И вот сейчас в условиях развивающихся рыночных отношений СХМЗ мог бы «напрямую» экспортировать свой товар в удобной для пользователя форме и успешно развиваться, а не развивать экономику проглотившего его предприятия.
За все годы после сложившегося подчинения на предприятии не произошло каких-либо изменений в технологии переработки аргиллитов, их комплексному использованию, привлечению новых источников сырья, повышению извлечения германия, улучшения экономических показателей.
А произошли снижение товарности, потеря большого числа специалистов, износ оборудования и дальнейшая зависимость руководства СХМЗ от воли и желания руководства ЗТМК.
Мне жаль это наблюдать!
В феврале 1971 года я участвовал в научно-технической конференции ЗТМК, сидел в президиуме и видел безразличные лица присутствующих на ней людей. Выступления участников, в том числе и мое, бодрое выступление Устинова со своими установками ничего не давали делу, тем более мне и СХМЗ.
В ходе конференции, в перерывах, я встретился со своими «однокашниками» Ширяевой, Крыловой, Гуровым, Винниковым, Киселевым.
Весельчак Петя Гуров был на нашей свадебной вечеринке еще в 1950-м в Мончегорске. Он с интересом выслушал мой рассказ о делах, в том числе и семейных.
Впоследствии Гуров, так же, как и Костя Шипилов, а они были друзьями в СКГМИ, спился и очень рано на почве злоупотребления алкоголем, ушел из жизни.
Начальник гидрометаллургического цеха Горбунов Михаил Николаевич в мое отсутствие на заводе «попал» в медвытрезвитель, о чем меня уведомили случайно сотрудники, а директор Мягких утаил этот факт.
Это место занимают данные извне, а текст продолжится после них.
-- ==== Sys2Proof/Certificates/Slice0/Obligations.lean ====
section
/-!
DEFINITION. The statements about the OTP hash block that the provers settle. Each docstring names the rule of spec/ it
formalises; `finished`, `failed`, `started` and the rest of the vocabulary stand in Sys2Proof/Safety.lean.
-/

open Sys2Proof Sys2Proof.Machine Sys2Proof.Claims

/-! ## Encoding (30_encoding.md) -/

/-- Words written out bit by bit from R98 decode to the commands they stand for, and words of R100 to ILLEGAL. -/
def Obligations.SampleWordsDecode : Prop :=
  decode 0b00000000000000000000000000000000 = .ok .nop ∧
  decode 0b00000001000000000000000000000000 = .ok .srst ∧
  decode 0b00000010000000000000000000000000 = .ok .errClr ∧
  decode 0b00010000000000000000000000000000 = .ok .keyClr ∧
  decode 0b00010001000000000000000000110001 = .ok (.keyByte 0x31) ∧
  decode 0b00011000000000110000001000110101 = .ok (.ctrLd 3 0x0235) ∧
  decode 0b00011001000000001000000000000000 = .ok (.ctrAddi 0x8000) ∧
  decode 0b00100001000000000000000000000000 = .ok .dtrunc ∧
  decode 0b00110001000000000000000001100110 = .ok (.b32eByte 0x66) ∧
  decode 0b00111001000000000000000101001101 = .ok (.b32dChar true 0x4D) ∧
  decode 0b00111001000000000000000001001101 = .ok (.b32dChar false 0x4D) ∧
  decode 0b00111010000000000000000000000000 = .ok .b32dFin ∧
  decode 0b00000001000000000000000000000001 = .error .mustBeZeroBit ∧
  decode 0b00111011000000000000000000000000 = .error .unassignedOp

/-- Decoding the encoding of a command gives the command back, with every operand (R92–R99). -/
def Obligations.DecodeOfEncodeIsIdentity : Prop :=
  ∀ i : Instr, i.wf = true → decode (encode i) = .ok i

/-- A word that decodes to a command is that command's encoding: each command has one word (R92–R99). -/
def Obligations.EncodeOfDecodeIsIdentity : Prop :=
  ∀ (w : Word) (i : Instr), decode w = .ok i → encode i = w

/-- R98: no word selects two rows of the opcode map. -/
def Obligations.OpcodeRowsAreDisjoint : Prop :=
  opTable.length = 16 ∧
    opTable.Pairwise fun r r' => ∀ w : Word, ¬ (w &&& r.mask = r.pattern ∧ w &&& r'.mask = r'.pattern)

/-- R100: a word is illegal exactly when its OP is none of the 16 of R98, or is one and a bit its format requires to be
0 is 1 (formats of R92–R96). -/
def Obligations.IllegalWordsAreTheReserved : Prop :=
  ∀ w : Word,
    let op := w.extractLsb' 24 8
    let noOperand := op ∈ [0x00#8, 0x01#8, 0x02#8, 0x10#8, 0x20#8, 0x21#8, 0x22#8, 0x30#8, 0x32#8, 0x38#8, 0x3A#8]
    let reservedSet :=
      (noOperand ∧ w.extractLsb' 0 24 ≠ 0)
      ∨ ((op = 0x11 ∨ op = 0x31) ∧ w.extractLsb' 8 16 ≠ 0)
      ∨ (op = 0x39 ∧ w.extractLsb' 9 15 ≠ 0)
      ∨ (op = 0x18 ∧ w.extractLsb' 18 6 ≠ 0)
      ∨ (op = 0x19 ∧ w.extractLsb' 16 8 ≠ 0)
    (decode w = .error .unassignedOp ↔
      ¬ noOperand ∧ op ≠ 0x11 ∧ op ≠ 0x31 ∧ op ≠ 0x39 ∧ op ≠ 0x18 ∧ op ≠ 0x19)
    ∧ (decode w = .error .mustBeZeroBit ↔ reservedSet)

/-- R102: a command line is assembled exactly when its operands are in range, and to the command that reads back as it.
An out-of-range operand assembles to nothing. -/
def Obligations.AssemblyAcceptsExactlyTheRanges : Prop :=
  ∀ (l : AsmLine) (i : Instr), l.assemble = some i ↔ (l.wf = true ∧ i.asmLine = l)

/-! ## Steps, issue and completion (40_control.md, 20_memory.md R73) -/

/-- At the engine's turn, with the reset input released and a command pending, the step is the meaning of the command its
word decodes to, from the state with the turn taken off the schedule. -/
def Obligations.StepRunsThePendingCommand : Prop :=
  ∀ (s : State) (p : Pending) (i : Instr), s.bus.resetPin = false → EngineNext s → s.pend = some p →
    decode p.word = .ok i → step s = exec i (started s)

/-- SRST is performed at its CMD write, whatever else the state holds (R126, R101), and gives the reset values of
10_state.md R44 except that CTRL keeps its value. 0x01000000 is its only encoding: a word with OP = 0x01 and another bit
set is illegal (R101). -/
def Obligations.SrstRunsAtItsWrite : Prop :=
  (∀ s : State, s.bus.resetPin = false → HostNext s (writeAt 0x00 0x01000000) →
    step s = exec .srst (started s) ∧
    step s = .next { State.reset with
      strict := s.strict, ieDone := s.ieDone, ieErr := s.ieErr, bus := (started s).bus }) ∧
  (∀ w : Word, decode w = .ok .srst ↔ w = 0x01000000) ∧
  (∀ w : Word, w.extractLsb' 24 8 = 0x01 → w.extractLsb' 0 24 ≠ 0 → decode w = .error .mustBeZeroBit)

/-- The word placed by `withFetchWord` is what the next step runs: the model's own interface (log 7). -/
def Obligations.PlacedWordRunsNext : Prop :=
  ∀ (s : State) (i : Instr),
    let u := { s with bus := { s.bus with resetPin := false } }
    step (s.withFetchWord 32 (encode i).toNat) =
      if i = .srst then exec i u
      else exec i { u with pend := some ⟨encode i, s.strict⟩, busy := true, done := false }

/-- R120 and R121: what a host write of a word to CMD does, in every state. -/
def Obligations.CommandWriteRule : Prop :=
  ∀ (s : State) (w : Word), s.bus.resetPin = false → HostNext s (writeAt 0x00 w) →
    let u := started s
    (w = 0x01000000 → step s = exec .srst u) ∧
    (w ≠ 0x01000000 → s.busy = true →
      step s = .next (if s.err then u else { u with err := true, errcode := some .cmdOverrun })) ∧
    (w ≠ 0x01000000 → s.busy = false → s.err = true →
      w.extractLsb' 24 8 ≠ 0x00 → w.extractLsb' 24 8 ≠ 0x02 → step s = .next u) ∧
    (w ≠ 0x01000000 → s.busy = false →
      (s.err = false ∨ w.extractLsb' 24 8 = 0x00 ∨ w.extractLsb' 24 8 = 0x02) →
      step s = .next { u with pend := some ⟨w, s.strict⟩, busy := true, done := false })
За Горбуновым ходила байка о его злоупотреблениях и в рабочее время спиртным. Дело в том, что у него в цехе, для промывки концентрата, применялся спирт высшей очистки и он для себя пользовался этим. Но сколько не прячься – все равно когда-то должно было выйти наружу это злоупотребление.
И вот в один из дней, при моем возвращении на работу после обеда, я, проходя по площадке предприятия, был встречен работницей цеха (фамилию не называю), которая информирует меня: «Борис Тимофеевич, вы знаете о том, что Горбунов злоупотребляет спиртом и даже на работе?» Я выслушал и, молча, вопрошаю ее. А она: «Он и сейчас пьян, сидит у себя в кабинете!»
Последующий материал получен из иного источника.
/-! ## `writeStatus`: a host write to STATUS (R38) -/

@[simp] theorem writeStatus_key (s : State) (v : Word) : (writeStatus v s).key = s.key := by unfold writeStatus; split <;> rfl
@[simp] theorem writeStatus_keylen (s : State) (v : Word) : (writeStatus v s).keylen = s.keylen := by unfold writeStatus; split <;> rfl
@[simp] theorem writeStatus_ctr (s : State) (v : Word) : (writeStatus v s).ctr = s.ctr := by unfold writeStatus; split <;> rfl
@[simp] theorem writeStatus_digest (s : State) (v : Word) : (writeStatus v s).digest = s.digest := by unfold writeStatus; split <;> rfl
@[simp] theorem writeStatus_dv (s : State) (v : Word) : (writeStatus v s).dv = s.dv := by unfold writeStatus; split <;> rfl
@[simp] theorem writeStatus_offset (s : State) (v : Word) : (writeStatus v s).offset = s.offset := by unfold writeStatus; split <;> rfl
@[simp] theorem writeStatus_trunc (s : State) (v : Word) : (writeStatus v s).trunc = s.trunc := by unfold writeStatus; split <;> rfl
@[simp] theorem writeStatus_codeNum (s : State) (v : Word) : (writeStatus v s).codeNum = s.codeNum := by unfold writeStatus; split <;> rfl
@[simp] theorem writeStatus_code (s : State) (v : Word) : (writeStatus v s).code = s.code := by unfold writeStatus; split <;> rfl
@[simp] theorem writeStatus_cv (s : State) (v : Word) : (writeStatus v s).cv = s.cv := by unfold writeStatus; split <;> rfl
@[simp] theorem writeStatus_eacc (s : State) (v : Word) : (writeStatus v s).eacc = s.eacc := by unfold writeStatus; split <;> rfl
@[simp] theorem writeStatus_ecnt (s : State) (v : Word) : (writeStatus v s).ecnt = s.ecnt := by unfold writeStatus; split <;> rfl
@[simp] theorem writeStatus_eoutC0 (s : State) (v : Word) : (writeStatus v s).eoutC0 = s.eoutC0 := by unfold writeStatus; split <;> rfl
@[simp] theorem writeStatus_eoutC1 (s : State) (v : Word) : (writeStatus v s).eoutC1 = s.eoutC1 := by unfold writeStatus; split <;> rfl
@[simp] theorem writeStatus_eoutN (s : State) (v : Word) : (writeStatus v s).eoutN = s.eoutN := by unfold writeStatus; split <;> rfl
@[simp] theorem writeStatus_dacc (s : State) (v : Word) : (writeStatus v s).dacc = s.dacc := by unfold writeStatus; split <;> rfl
@[simp] theorem writeStatus_dcnt (s : State) (v : Word) : (writeStatus v s).dcnt = s.dcnt := by unfold writeStatus; split <;> rfl
@[simp] theorem writeStatus_dpad (s : State) (v : Word) : (writeStatus v s).dpad = s.dpad := by unfold writeStatus; split <;> rfl
@[simp] theorem writeStatus_doutByte (s : State) (v : Word) : (writeStatus v s).doutByte = s.doutByte := by unfold writeStatus; split <;> rfl
@[simp] theorem writeStatus_doutV (s : State) (v : Word) : (writeStatus v s).doutV = s.doutV := by unfold writeStatus; split <;> rfl
@[simp] theorem writeStatus_doutSkip (s : State) (v : Word) : (writeStatus v s).doutSkip = s.doutSkip := by unfold writeStatus; split <;> rfl
@[simp] theorem writeStatus_doutPadc (s : State) (v : Word) : (writeStatus v s).doutPadc = s.doutPadc := by unfold writeStatus; split <;> rfl
@[simp] theorem writeStatus_doutDrop (s : State) (v : Word) : (writeStatus v s).doutDrop = s.doutDrop := by unfold writeStatus; split <;> rfl
@[simp] theorem writeStatus_strict (s : State) (v : Word) : (writeStatus v s).strict = s.strict := by unfold writeStatus; split <;> rfl
@[simp] theorem writeStatus_ieDone (s : State) (v : Word) : (writeStatus v s).ieDone = s.ieDone := by unfold writeStatus; split <;> rfl
@[simp] theorem writeStatus_ieErr (s : State) (v : Word) : (writeStatus v s).ieErr = s.ieErr := by unfold writeStatus; split <;> rfl
@[simp] theorem writeStatus_busy (s : State) (v : Word) : (writeStatus v s).busy = s.busy := by unfold writeStatus; split <;> rfl
@[simp] theorem writeStatus_done (s : State) (v : Word) : (writeStatus v s).done = (s.done && !v.getLsbD 1) := by unfold writeStatus; split <;> simp_all
@[simp] theorem writeStatus_err (s : State) (v : Word) : (writeStatus v s).err = s.err := by unfold writeStatus; split <;> rfl
@[simp] theorem writeStatus_errcode (s : State) (v : Word) : (writeStatus v s).errcode = s.errcode := by unfold writeStatus; split <;> rfl
@[simp] theorem writeStatus_pend (s : State) (v : Word) : (writeStatus v s).pend = s.pend := by unfold writeStatus; split <;> rfl
@[simp] theorem writeStatus_bus (s : State) (v : Word) : (writeStatus v s).bus = s.bus := by unfold writeStatus; split <;> rfl

/-! ## `setEout`: the encoder's result slots are written (41_base32.md R151) -/

@[simp] theorem setEout_key (s : State) (out : List Byte) : (setEout out s).key = s.key := by rcases out with _ | ⟨c, _ | ⟨d, l⟩⟩ <;> rfl
@[simp] theorem setEout_keylen (s : State) (out : List Byte) : (setEout out s).keylen = s.keylen := by rcases out with _ | ⟨c, _ | ⟨d, l⟩⟩ <;> rfl
@[simp] theorem setEout_ctr (s : State) (out : List Byte) : (setEout out s).ctr = s.ctr := by rcases out with _ | ⟨c, _ | ⟨d, l⟩⟩ <;> rfl
@[simp] theorem setEout_digest (s : State) (out : List Byte) : (setEout out s).digest = s.digest := by rcases out with _ | ⟨c, _ | ⟨d, l⟩⟩ <;> rfl
@[simp] theorem setEout_dv (s : State) (out : List Byte) : (setEout out s).dv = s.dv := by rcases out with _ | ⟨c, _ | ⟨d, l⟩⟩ <;> rfl
@[simp] theorem setEout_offset (s : State) (out : List Byte) : (setEout out s).offset = s.offset := by rcases out with _ | ⟨c, _ | ⟨d, l⟩⟩ <;> rfl
@[simp] theorem setEout_trunc (s : State) (out : List Byte) : (setEout out s).trunc = s.trunc := by rcases out with _ | ⟨c, _ | ⟨d, l⟩⟩ <;> rfl
@[simp] theorem setEout_codeNum (s : State) (out : List Byte) : (setEout out s).codeNum = s.codeNum := by rcases out with _ | ⟨c, _ | ⟨d, l⟩⟩ <;> rfl
@[simp] theorem setEout_code (s : State) (out : List Byte) : (setEout out s).code = s.code := by rcases out with _ | ⟨c, _ | ⟨d, l⟩⟩ <;> rfl
@[simp] theorem setEout_cv (s : State) (out : List Byte) : (setEout out s).cv = s.cv := by rcases out with _ | ⟨c, _ | ⟨d, l⟩⟩ <;> rfl
@[simp] theorem setEout_eacc (s : State) (out : List Byte) : (setEout out s).eacc = s.eacc := by rcases out with _ | ⟨c, _ | ⟨d, l⟩⟩ <;> rfl
@[simp] theorem setEout_ecnt (s : State) (out : List Byte) : (setEout out s).ecnt = s.ecnt := by rcases out with _ | ⟨c, _ | ⟨d, l⟩⟩ <;> rfl
@[simp] theorem setEout_eoutC0 (s : State) (out : List Byte) : (setEout out s).eoutC0 = out.headD 0 := by rcases out with _ | ⟨c, _ | ⟨d, l⟩⟩ <;> rfl
@[simp] theorem setEout_eoutC1 (s : State) (out : List Byte) : (setEout out s).eoutC1 = out.tail.headD 0 := by rcases out with _ | ⟨c, _ | ⟨d, l⟩⟩ <;> rfl
@[simp] theorem setEout_dacc (s : State) (out : List Byte) : (setEout out s).dacc = s.dacc := by rcases out with _ | ⟨c, _ | ⟨d, l⟩⟩ <;> rfl
@[simp] theorem setEout_dcnt (s : State) (out : List Byte) : (setEout out s).dcnt = s.dcnt := by rcases out with _ | ⟨c, _ | ⟨d, l⟩⟩ <;> rfl
@[simp] theorem setEout_dpad (s : State) (out : List Byte) : (setEout out s).dpad = s.dpad := by rcases out with _ | ⟨c, _ | ⟨d, l⟩⟩ <;> rfl
@[simp] theorem setEout_doutByte (s : State) (out : List Byte) : (setEout out s).doutByte = s.doutByte := by rcases out with _ | ⟨c, _ | ⟨d, l⟩⟩ <;> rfl
@[simp] theorem setEout_doutV (s : State) (out : List Byte) : (setEout out s).doutV = s.doutV := by rcases out with _ | ⟨c, _ | ⟨d, l⟩⟩ <;> rfl
@[simp] theorem setEout_doutSkip (s : State) (out : List Byte) : (setEout out s).doutSkip = s.doutSkip := by rcases out with _ | ⟨c, _ | ⟨d, l⟩⟩ <;> rfl
@[simp] theorem setEout_doutPadc (s : State) (out : List Byte) : (setEout out s).doutPadc = s.doutPadc := by rcases out with _ | ⟨c, _ | ⟨d, l⟩⟩ <;> rfl
@[simp] theorem setEout_doutDrop (s : State) (out : List Byte) : (setEout out s).doutDrop = s.doutDrop := by rcases out with _ | ⟨c, _ | ⟨d, l⟩⟩ <;> rfl
@[simp] theorem setEout_strict (s : State) (out : List Byte) : (setEout out s).strict = s.strict := by rcases out with _ | ⟨c, _ | ⟨d, l⟩⟩ <;> rfl
@[simp] theorem setEout_ieDone (s : State) (out : List Byte) : (setEout out s).ieDone = s.ieDone := by rcases out with _ | ⟨c, _ | ⟨d, l⟩⟩ <;> rfl
@[simp] theorem setEout_ieErr (s : State) (out : List Byte) : (setEout out s).ieErr = s.ieErr := by rcases out with _ | ⟨c, _ | ⟨d, l⟩⟩ <;> rfl
@[simp] theorem setEout_busy (s : State) (out : List Byte) : (setEout out s).busy = s.busy := by rcases out with _ | ⟨c, _ | ⟨d, l⟩⟩ <;> rfl
@[simp] theorem setEout_done (s : State) (out : List Byte) : (setEout out s).done = s.done := by rcases out with _ | ⟨c, _ | ⟨d, l⟩⟩ <;> rfl
@[simp] theorem setEout_err (s : State) (out : List Byte) : (setEout out s).err = s.err := by rcases out with _ | ⟨c, _ | ⟨d, l⟩⟩ <;> rfl
@[simp] theorem setEout_errcode (s : State) (out : List Byte) : (setEout out s).errcode = s.errcode := by rcases out with _ | ⟨c, _ | ⟨d, l⟩⟩ <;> rfl
@[simp] theorem setEout_pend (s : State) (out : List Byte) : (setEout out s).pend = s.pend := by rcases out with _ | ⟨c, _ | ⟨d, l⟩⟩ <;> rfl
@[simp] theorem setEout_bus (s : State) (out : List Byte) : (setEout out s).bus = s.bus := by rcases out with _ | ⟨c, _ | ⟨d, l⟩⟩ <;> rfl

/-! ## `setDout`: the decoder's result fields are written (10_state.md R34) -/

@[simp] theorem setDout_key (s : State) (byte : Option Byte) (skip padc : Bool) (drop : Fin 8) : (setDout byte skip padc drop s).key = s.key := rfl
@[simp] theorem setDout_keylen (s : State) (byte : Option Byte) (skip padc : Bool) (drop : Fin 8) : (setDout byte skip padc drop s).keylen = s.keylen := rfl
@[simp] theorem setDout_ctr (s : State) (byte : Option Byte) (skip padc : Bool) (drop : Fin 8) : (setDout byte skip padc drop s).ctr = s.ctr := rfl
@[simp] theorem setDout_digest (s : State) (byte : Option Byte) (skip padc : Bool) (drop : Fin 8) : (setDout byte skip padc drop s).digest = s.digest := rfl
@[simp] theorem setDout_dv (s : State) (byte : Option Byte) (skip padc : Bool) (drop : Fin 8) : (setDout byte skip padc drop s).dv = s.dv := rfl
@[simp] theorem setDout_offset (s : State) (byte : Option Byte) (skip padc : Bool) (drop : Fin 8) : (setDout byte skip padc drop s).offset = s.offset := rfl
@[simp] theorem setDout_trunc (s : State) (byte : Option Byte) (skip padc : Bool) (drop : Fin 8) : (setDout byte skip padc drop s).trunc = s.trunc := rfl
@[simp] theorem setDout_codeNum (s : State) (byte : Option Byte) (skip padc : Bool) (drop : Fin 8) : (setDout byte skip padc drop s).codeNum = s.codeNum := rfl
@[simp] theorem setDout_code (s : State) (byte : Option Byte) (skip padc : Bool) (drop : Fin 8) : (setDout byte skip padc drop s).code = s.code := rfl
@[simp] theorem setDout_cv (s : State) (byte : Option Byte) (skip padc : Bool) (drop : Fin 8) : (setDout byte skip padc drop s).cv = s.cv := rfl
@[simp] theorem setDout_eacc (s : State) (byte : Option Byte) (skip padc : Bool) (drop : Fin 8) : (setDout byte skip padc drop s).eacc = s.eacc := rfl
@[simp] theorem setDout_ecnt (s : State) (byte : Option Byte) (skip padc : Bool) (drop : Fin 8) : (setDout byte skip padc drop s).ecnt = s.ecnt := rfl
@[simp] theorem setDout_eoutC0 (s : State) (byte : Option Byte) (skip padc : Bool) (drop : Fin 8) : (setDout byte skip padc drop s).eoutC0 = s.eoutC0 := rfl
@[simp] theorem setDout_eoutC1 (s : State) (byte : Option Byte) (skip padc : Bool) (drop : Fin 8) : (setDout byte skip padc drop s).eoutC1 = s.eoutC1 := rfl
@[simp] theorem setDout_eoutN (s : State) (byte : Option Byte) (skip padc : Bool) (drop : Fin 8) : (setDout byte skip padc drop s).eoutN = s.eoutN := rfl
@[simp] theorem setDout_dacc (s : State) (byte : Option Byte) (skip padc : Bool) (drop : Fin 8) : (setDout byte skip padc drop s).dacc = s.dacc := rfl
@[simp] theorem setDout_dcnt (s : State) (byte : Option Byte) (skip padc : Bool) (drop : Fin 8) : (setDout byte skip padc drop s).dcnt = s.dcnt := rfl
@[simp] theorem setDout_dpad (s : State) (byte : Option Byte) (skip padc : Bool) (drop : Fin 8) : (setDout byte skip padc drop s).dpad = s.dpad := rfl
@[simp] theorem setDout_doutByte (s : State) (byte : Option Byte) (skip padc : Bool) (drop : Fin 8) : (setDout byte skip padc drop s).doutByte = byte.getD 0 := rfl
@[simp] theorem setDout_doutV (s : State) (byte : Option Byte) (skip padc : Bool) (drop : Fin 8) : (setDout byte skip padc drop s).doutV = byte.isSome := rfl
@[simp] theorem setDout_doutSkip (s : State) (byte : Option Byte) (skip padc : Bool) (drop : Fin 8) : (setDout byte skip padc drop s).doutSkip = skip := rfl
@[simp] theorem setDout_doutPadc (s : State) (byte : Option Byte) (skip padc : Bool) (drop : Fin 8) : (setDout byte skip padc drop s).doutPadc = padc := rfl
@[simp] theorem setDout_doutDrop (s : State) (byte : Option Byte) (skip padc : Bool) (drop : Fin 8) : (setDout byte skip padc drop s).doutDrop = drop := rfl
@[simp] theorem setDout_strict (s : State) (byte : Option Byte) (skip padc : Bool) (drop : Fin 8) : (setDout byte skip padc drop s).strict = s.strict := rfl
@[simp] theorem setDout_ieDone (s : State) (byte : Option Byte) (skip padc : Bool) (drop : Fin 8) : (setDout byte skip padc drop s).ieDone = s.ieDone := rfl
@[simp] theorem setDout_ieErr (s : State) (byte : Option Byte) (skip padc : Bool) (drop : Fin 8) : (setDout byte skip padc drop s).ieErr = s.ieErr := rfl
@[simp] theorem setDout_busy (s : State) (byte : Option Byte) (skip padc : Bool) (drop : Fin 8) : (setDout byte skip padc drop s).busy = s.busy := rfl
@[simp] theorem setDout_done (s : State) (byte : Option Byte) (skip padc : Bool) (drop : Fin 8) : (setDout byte skip padc drop s).done = s.done := rfl
@[simp] theorem setDout_err (s : State) (byte : Option Byte) (skip padc : Bool) (drop : Fin 8) : (setDout byte skip padc drop s).err = s.err := rfl
@[simp] theorem setDout_errcode (s : State) (byte : Option Byte) (skip padc : Bool) (drop : Fin 8) : (setDout byte skip padc drop s).errcode = s.errcode := rfl
@[simp] theorem setDout_pend (s : State) (byte : Option Byte) (skip padc : Bool) (drop : Fin 8) : (setDout byte skip padc drop s).pend = s.pend := rfl
@[simp] theorem setDout_bus (s : State) (byte : Option Byte) (skip padc : Bool) (drop : Fin 8) : (setDout byte skip padc drop s).bus = s.bus := rfl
«В чем же дело, любые неприятности обязательно должны проходить через меня, где же у меня директор, черт возьми?!» – про себя, возмутившись. «И давно такое бродит за вашим начальником?» – спрашиваю. «Он умеет прятаться, конечно, давно, годами, да и директор об этом знает, но не принимает мер, да он и сам такой!» – в гневе заканчивает она свою информацию. «Извините, Борис Тимофеевич!» – и ушла в здание цеха.
Я понял, что рабочие делегировали ее для встречи со мной. Надо было принимать решение. Люди знали, что за подобные проявления я строго спрашивал, а если нужно, строго и наказывал.
Я не верил в силу воспитательных мер по отношению к выпивохам, не верю и сейчас. Но уверен, что отстранять их от ответственной работы нужно, обязательно! Ни курильщик, ни пьяница не могут продуктивно, в отличие от нормального человека, трудиться.
Как утверждает наука, такие люди подвержены постоянной заботе об удовлетворении требования организма средствами курения или алкоголя. Не случайно в зарубежной практике курильщиков и выпивох к отдельным работам не допускают, а на некоторых предприятиях и фирмах не принимают на работу. И такая тенденция развивается за рубежом.
У нас же, в странах бывшего СССР, продолжает бытовать обратная тенденция: курильщики и пьяницы продолжают «господствовать» во всех сферах жизни, даже в женской среде.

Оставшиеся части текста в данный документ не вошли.